Data for processing Start Marker

/-- A job core index, with its core while it has one. -/
structure JobIdx where
  core : Option Nat := none
  st : IdxState := .fresh
  /-- Asynchronous faults kept while the index is away (R196). -/
  kept : List Trap := []
  /-- What the Hall keeps of a saved core beyond its slot (R192, R195, R198, log 16). -/
  rest : Option Core := none
  deriving DecidableEq, Repr

/-- A job: the Hall's private copy of the record (R56, R59) and its progress (R61-R63, R76, R77). -/
structure Job where
  prio : Nat
  n : Nat
  affinity : Nat
  images : List Images
  shared : Bool
  bndV : Nat
  bndS : Nat
  bndP : Nat
  tokens : List Nat
  ctxVa : Nat
  stateVa : Nat
  params : List DWord
  /-- Waits not yet met: event and threshold. -/
  waits : List (Nat × Nat)
  compl : Option Nat
  residents : List Resident
  /-- Level of the stream that issued the launch; translates the state word (R61). -/
  launchSup : Bool
  /-- Level of the job's own streams (R203). -/
  sup : Bool
  capbase : DWord
  /-- 1 WAITING, 2 READY, 3 LOADING, 4 RUNNING, 5 YIELDED, 6 DONE, 7 FAILED (R61). -/
  state : Nat
  cause : Nat := 0
  age : Nat := 0
  readySince : Nat := 0
  sliceStart : Nat := 0
  idx : Store JobIdx
  /-- How the job ends once every core has left: state and cause (R24, R192). -/
  ending : Option (Nat × Nat) := none
  /-- The dispatcher's image, which LOAD_DISP gives as words (R54). -/
  disp : List Word := []
  /-- Waiting `mbsend`s in arrival order: destination index, mailbox and sending core (R99, R219). -/
  senders : List (Nat × Nat × Nat) := []
  /-- Its place in the conduit queues at its placement, and the entries that its loading has still to start, by die (R62,
  R73). -/
  loadFrom : Nat := 0
  loadLeft : Store Nat := []
  deriving DecidableEq, Repr

/-- Who waits on an event (R65): a wait of a job, or a core's `evwait`. -/
inductive Who where
  | job (j : Nat)
  | stream (core : Nat)
  deriving DecidableEq, Repr

/-- A registered waiter, in registration order (R65). -/
structure Waiter where
  ev : Nat
  thr : Nat
  who : Who
  met : Bool := false
  /-- Its record in the chain of the event region; none while it stands in the hardware list of its cached entry (R66). -/
  slot : Option Nat := none
  deriving DecidableEq, Repr

/-- A frame of the cellar clock: entry address, slot, va, reference bit (R116). -/
structure Frame where
  entryPa : Nat
  slot : Nat
  va : Nat
  ref : Bool
  deriving DecidableEq, Repr

/-- A fetch in progress, with the core whose lookahead pass asked for it, if one did (R116, R118). -/
structure Fetch where
  entryPa : Nat
  va : Nat
  ahead : Option Nat
  deriving DecidableEq, Repr

/-- An image that arrives in chunks (R53). -/
structure Chunks where
  bytes : List Byte
  deriving DecidableEq, Repr

/-- An arrival at a barrier generation: core, level, direction, generation, register (R97). -/
structure Arrival where
  job : Nat
  core : Nat
  level : Nat
  dir : Bool
  gen : Nat
  reg : Nat
  deriving DecidableEq, Repr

Data for processing End Marker

- Task details
Look through the data above. Each line containing the word "while" needs to be copied.

- Response
/-- A job core index, with its core while it has one. -/
  /-- Asynchronous faults kept while the index is away (R196). -/
  /-- Its record in the chain of the event region; none while it stands in the hardware list of its cached entry (R66). -/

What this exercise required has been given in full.